> THE TASK: Set down all of the records exactly.

> SUPPLIED DATA:
--- START ---
/-! ### Writes: which rule -/

/-- Objects whose writes have rules of their own, by the key of the row's first object; the argument is the row's instance. -/
def hookRows : List (Nat × (Nat → Hook)) := [
  (0x220002, fun _ => hookActiveDomain),
  (0x220006, fun _ => hookForceSwitch),
  (0x220101, fun k => hookTdSource (decide (k = 1))),
  (0x220102, fun k => hookGptpDomain (decide (k = 1))),
  (0x22010B, fun _ => hookPdelayInterval),
  (0x221002, fun a => hookAlarmSeries a (Regs.alarmTarget a)),
  (0x221003, fun a => hookAlarmSeries a (Regs.alarmPeriod a)),
  (0x221006, hookAlarmArm),
  (0x221802, fun t => hookTrigSeries t (Regs.trigStart t)),
  (0x221803, fun t => rangeFirst (fun s data => decide (s.reg (Regs.trigWidth t) + 8 ≤ ofLe data)) (hookTrigSeries t (Regs.trigPeriod t))),
  (0x221804, hookTrigWidth),
  (0x221805, fun t => hookTrigSeries t (Regs.trigCount t)),
  (0x221807, hookTrigEnable),
  (0x221C04, hookPpsEnable),
  (0x222007, hookLqFlush),
  (0x230001, hookIngestEnable),
  (0x230003, fun q => hookIngestGeometry q (Regs.streamQbase q)),
  (0x230004, fun q => hookIngestGeometry q (Regs.streamSlotSize q)),
  (0x230005, fun q => hookIngestGeometry q (Regs.streamSlotCount q)),
  (0x230006, hookStreamFlush),
  (0x230011, hookCamDt),
  (0x233804, fun p => hookIngestEnable (48 + p)),
  (0x23380B, fun p => hookIngestGeometry (48 + p) (Regs.ethHrxQbase p)),
  (0x23380C, fun p => hookIngestGeometry (48 + p) (Regs.ethHrxSlotCount p)),
  (0x23380D, hookEthTxFlush),
  (0x234001, hookTemplate),
  (0x240001, fun _ => hookSlicing 0x2400 1 Regs.pgEpochPeriod),
  (0x240004, fun _ => hookPgSeed),
  (0x240104, fun g => pergolaIn (0x2401 + g) 4 (fun _ v => f32In 0x3D4CCCCD 0x40000000 v)),
  (0x240105, fun g => pergolaIn (0x2401 + g) 5 (fun _ v => f32In 0xC47A0000 0x447A0000 v)),
  (0x240106, fun g => pergolaIn (0x2401 + g) 6 (fun _ v => f32In 0xC47A0000 0x447A0000 v)),
  (0x240107, fun g => pergolaIn (0x2401 + g) 7 (fun s v => f32In 0xC2C80000 0x42C80000 v
    && decide (f32Order v < f32Order (s.reg (Regs.gridZmax g))))),
  (0x240108, fun g => pergolaIn (0x2401 + g) 8 (fun s v => f32In 0xC2C80000 0x42C80000 v
    && decide (f32Order (s.reg (Regs.gridZmin g)) < f32Order v))),
  (0x240301, fun _ => hookPoseSource),
  (0x241001, fun k => hookSlicing (0x2410 + k) 1 (Regs.pgsSlices k)),
  (0x241002, fun k => hookSlicing (0x2410 + k) 2 (Regs.pgsSweepPeriod k)),
  (0x250002, fun _ => hookGafferFence none),
  (0x250003, fun _ => hookChairFormed),
  (0x252001, hookGafferLevel),
  (0x254001, hookSrSeed),
  (0x260001, fun _ => hookL2 Regs.kvL2Base),
  (0x260002, fun _ => hookL2 Regs.kvL2Count),
  (0x26200A, fun _ => hookExportList),
  (0x280001, fun _ => hookKpArmed),
  (0x282001, fun _ => hookLlEnable),
  (0x280003, fun _ => rangeFirst (fun s data => decide (ofLe data ≤ s.reg Regs.kpWindowN)) (regHook Regs.kpWindowK)),
  (0x280004, fun _ => rangeFirst (fun s data => decide (s.reg Regs.kpWindowK ≤ ofLe data)) (regHook Regs.kpWindowN)),
  (0x28000A, fun _ => hookForceSafe),
  (0x28000B, fun _ => hookSafeClear),
  (0x281001, fun _ => hookRules false),
  (0x281002, fun _ => hookRules true),
  (0x201002, fun _ => hookReadSeq),
  (0x2A2006, fun _ => hookDdrRetire),
  (0x2A2007, fun _ => hookDdrUnretire),
  (0x2A2801, hookScMarked),
  (0x290005, fun _ => hookAperture),
  (0x294001, hookRingTarget),
  (0x294002, hookRingFlush),
  (0x29400A, hookRingEnable),
  (0x29400B, fun r => heldHook (Regs.ringEnable r) (regHook (Regs.ringBase r))),
  (0x29400C, fun r => powerHook (Regs.ringEnable r) (Regs.ringSize r)),
  (0x29400D, fun r => heldHook (Regs.ringEnable r) (regHook (Regs.ringCq r))),
  (0x298002, hookIqEnable),
  (0x298003, fun k => hookIqConfig k (Regs.iqBase k)),
  (0x298004, fun k => hookIqConfig k (Regs.iqSlotSize k)),
  (0x298005, fun k => hookIqConfig k (Regs.iqSlotCount k)),
  (0x298006, hookIqFlush),
  (0x29C001, hookCqEnable),
  (0x29C002, fun c => heldHook (Regs.cqEnable c) (regHook (Regs.cqBase c))),
  (0x29C003, fun c => powerHook (Regs.cqEnable c) (Regs.cqSize c)),
  (0x2A0006, fun _ => hookInterleave),
  (0x110101, fun _ => hookIfSelect),
  (0x200005, fun _ => hookAttention),
  (0x111001, fun _ => hookCanBase),
  (0x210004, fun _ => hookVcoreMode),
  (0x210005, fun _ => hookDomainSet),
  (0x210101, fun _ => hookSleep),
  (0x210102, fun _ => hookWakeSet),
  (0x211101, fun k => hookPdRequest (k + 1)),
  (0x2B000B, fun _ => hookBootRestart),
  (0x2B000C, fun _ => hookCommitSvn),
  (0x2B0103, fun _ => hookStage),
  (0x2B0202, fun _ => hookLcAdvance),
  (0x2B0203, fun _ => hookProvision (.keyHash 0)),
  (0x2B0204, fun _ => hookProvision (.keyHash 1)),
  (0x2B0205, fun _ => hookProvision (.keyHash 2)),
  (0x2B0206, fun _ => hookProvision (.keyHash 3)),
  (0x2B0207, fun _ => hookKeyRevoke),
  (0x2B0208, fun _ => hookProvision .debugHash),
  (0x2B0302, fun _ => hookProvision .certificate),
  (0x2B0304, fun _ => hookToken),
  (0x2B0801, fun _ => hookDrBase),
  (0x2B0802, fun _ => hookDrSize),
  (0x2B0803, fun _ => hookSeal),
  (0x2B0804, fun _ => hookUnseal),
  (0x2B0808, fun _ => hookDwBase),
  (0x2B0809, fun _ => hookDwSize),
  (0x2B1001, fun _ => hookLeaseCmd),
  (0x2B1003, fun _ => hookNonce),
  (0x2B1005, fun _ => hookLeasePreempt),
  (0x2C1002, hookTpinFunc),
  (0x2C2003, hookObsSelect)]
--- END ---
> EXERCISE RESPONSE:
/-! ### Writes: which rule -/

/-- Objects whose writes have rules of their own, by the key of the row's first object; the argument is the row's instance. -/
def hookRows : List (Nat × (Nat → Hook)) := [
  (0x220002, fun _ => hookActiveDomain),
  (0x220006, fun _ => hookForceSwitch),
  (0x220101, fun k => hookTdSource (decide (k = 1))),
  (0x220102, fun k => hookGptpDomain (decide (k = 1))),
  (0x22010B, fun _ => hookPdelayInterval),
  (0x221002, fun a => hookAlarmSeries a (Regs.alarmTarget a)),
  (0x221003, fun a => hookAlarmSeries a (Regs.alarmPeriod a)),
  (0x221006, hookAlarmArm),
  (0x221802, fun t => hookTrigSeries t (Regs.trigStart t)),
  (0x221803, fun t => rangeFirst (fun s data => decide (s.reg (Regs.trigWidth t) + 8 ≤ ofLe data)) (hookTrigSeries t (Regs.trigPeriod t))),
  (0x221804, hookTrigWidth),
  (0x221805, fun t => hookTrigSeries t (Regs.trigCount t)),
  (0x221807, hookTrigEnable),
  (0x221C04, hookPpsEnable),
  (0x222007, hookLqFlush),
  (0x230001, hookIngestEnable),
  (0x230003, fun q => hookIngestGeometry q (Regs.streamQbase q)),
  (0x230004, fun q => hookIngestGeometry q (Regs.streamSlotSize q)),
  (0x230005, fun q => hookIngestGeometry q (Regs.streamSlotCount q)),
  (0x230006, hookStreamFlush),
  (0x230011, hookCamDt),
  (0x233804, fun p => hookIngestEnable (48 + p)),
  (0x23380B, fun p => hookIngestGeometry (48 + p) (Regs.ethHrxQbase p)),
  (0x23380C, fun p => hookIngestGeometry (48 + p) (Regs.ethHrxSlotCount p)),
  (0x23380D, hookEthTxFlush),
  (0x234001, hookTemplate),
  (0x240001, fun _ => hookSlicing 0x2400 1 Regs.pgEpochPeriod),
  (0x240004, fun _ => hookPgSeed),
  (0x240104, fun g => pergolaIn (0x2401 + g) 4 (fun _ v => f32In 0x3D4CCCCD 0x40000000 v)),
  (0x240105, fun g => pergolaIn (0x2401 + g) 5 (fun _ v => f32In 0xC47A0000 0x447A0000 v)),
  (0x240106, fun g => pergolaIn (0x2401 + g) 6 (fun _ v => f32In 0xC47A0000 0x447A0000 v)),
  (0x240107, fun g => pergolaIn (0x2401 + g) 7 (fun s v => f32In 0xC2C80000 0x42C80000 v
    && decide (f32Order v < f32Order (s.reg (Regs.gridZmax g))))),
  (0x240108, fun g => pergolaIn (0x2401 + g) 8 (fun s v => f32In 0xC2C80000 0x42C80000 v
    && decide (f32Order (s.reg (Regs.gridZmin g)) < f32Order v))),
  (0x240301, fun _ => hookPoseSource),
  (0x241001, fun k => hookSlicing (0x2410 + k) 1 (Regs.pgsSlices k)),
  (0x241002, fun k => hookSlicing (0x2410 + k) 2 (Regs.pgsSweepPeriod k)),
  (0x250002, fun _ => hookGafferFence none),
  (0x250003, fun _ => hookChairFormed),
  (0x252001, hookGafferLevel),
  (0x254001, hookSrSeed),
  (0x260001, fun _ => hookL2 Regs.kvL2Base),
  (0x260002, fun _ => hookL2 Regs.kvL2Count),
  (0x26200A, fun _ => hookExportList),
  (0x280001, fun _ => hookKpArmed),
  (0x282001, fun _ => hookLlEnable),
  (0x280003, fun _ => rangeFirst (fun s data => decide (ofLe data ≤ s.reg Regs.kpWindowN)) (regHook Regs.kpWindowK)),
  (0x280004, fun _ => rangeFirst (fun s data => decide (s.reg Regs.kpWindowK ≤ ofLe data)) (regHook Regs.kpWindowN)),
  (0x28000A, fun _ => hookForceSafe),
  (0x28000B, fun _ => hookSafeClear),
  (0x281001, fun _ => hookRules false),
  (0x281002, fun _ => hookRules true),
  (0x201002, fun _ => hookReadSeq),
  (0x2A2006, fun _ => hookDdrRetire),
  (0x2A2007, fun _ => hookDdrUnretire),
  (0x2A2801, hookScMarked),
  (0x290005, fun _ => hookAperture),
  (0x294001, hookRingTarget),
  (0x294002, hookRingFlush),
  (0x29400A, hookRingEnable),
  (0x29400B, fun r => heldHook (Regs.ringEnable r) (regHook (Regs.ringBase r))),
  (0x29400C, fun r => powerHook (Regs.ringEnable r) (Regs.ringSize r)),
  (0x29400D, fun r => heldHook (Regs.ringEnable r) (regHook (Regs.ringCq r))),
  (0x298002, hookIqEnable),
  (0x298003, fun k => hookIqConfig k (Regs.iqBase k)),
  (0x298004, fun k => hookIqConfig k (Regs.iqSlotSize k)),
  (0x298005, fun k => hookIqConfig k (Regs.iqSlotCount k)),
  (0x298006, hookIqFlush),
  (0x29C001, hookCqEnable),
  (0x29C002, fun c => heldHook (Regs.cqEnable c) (regHook (Regs.cqBase c))),
  (0x29C003, fun c => powerHook (Regs.cqEnable c) (Regs.cqSize c)),
  (0x2A0006, fun _ => hookInterleave),
  (0x110101, fun _ => hookIfSelect),
  (0x200005, fun _ => hookAttention),
  (0x111001, fun _ => hookCanBase),
  (0x210004, fun _ => hookVcoreMode),
  (0x210005, fun _ => hookDomainSet),
  (0x210101, fun _ => hookSleep),
  (0x210102, fun _ => hookWakeSet),
  (0x211101, fun k => hookPdRequest (k + 1)),
  (0x2B000B, fun _ => hookBootRestart),
  (0x2B000C, fun _ => hookCommitSvn),
  (0x2B0103, fun _ => hookStage),
  (0x2B0202, fun _ => hookLcAdvance),
  (0x2B0203, fun _ => hookProvision (.keyHash 0)),
  (0x2B0204, fun _ => hookProvision (.keyHash 1)),
  (0x2B0205, fun _ => hookProvision (.keyHash 2)),
  (0x2B0206, fun _ => hookProvision (.keyHash 3)),
  (0x2B0207, fun _ => hookKeyRevoke),
  (0x2B0208, fun _ => hookProvision .debugHash),
  (0x2B0302, fun _ => hookProvision .certificate),
  (0x2B0304, fun _ => hookToken),
  (0x2B0801, fun _ => hookDrBase),
  (0x2B0802, fun _ => hookDrSize),
  (0x2B0803, fun _ => hookSeal),
  (0x2B0804, fun _ => hookUnseal),
  (0x2B0808, fun _ => hookDwBase),
  (0x2B0809, fun _ => hookDwSize),
  (0x2B1001, fun _ => hookLeaseCmd),
  (0x2B1003, fun _ => hookNonce),
  (0x2B1005, fun _ => hookLeasePreempt),
  (0x2C1002, hookTpinFunc),
  (0x2C2003, hookObsSelect)]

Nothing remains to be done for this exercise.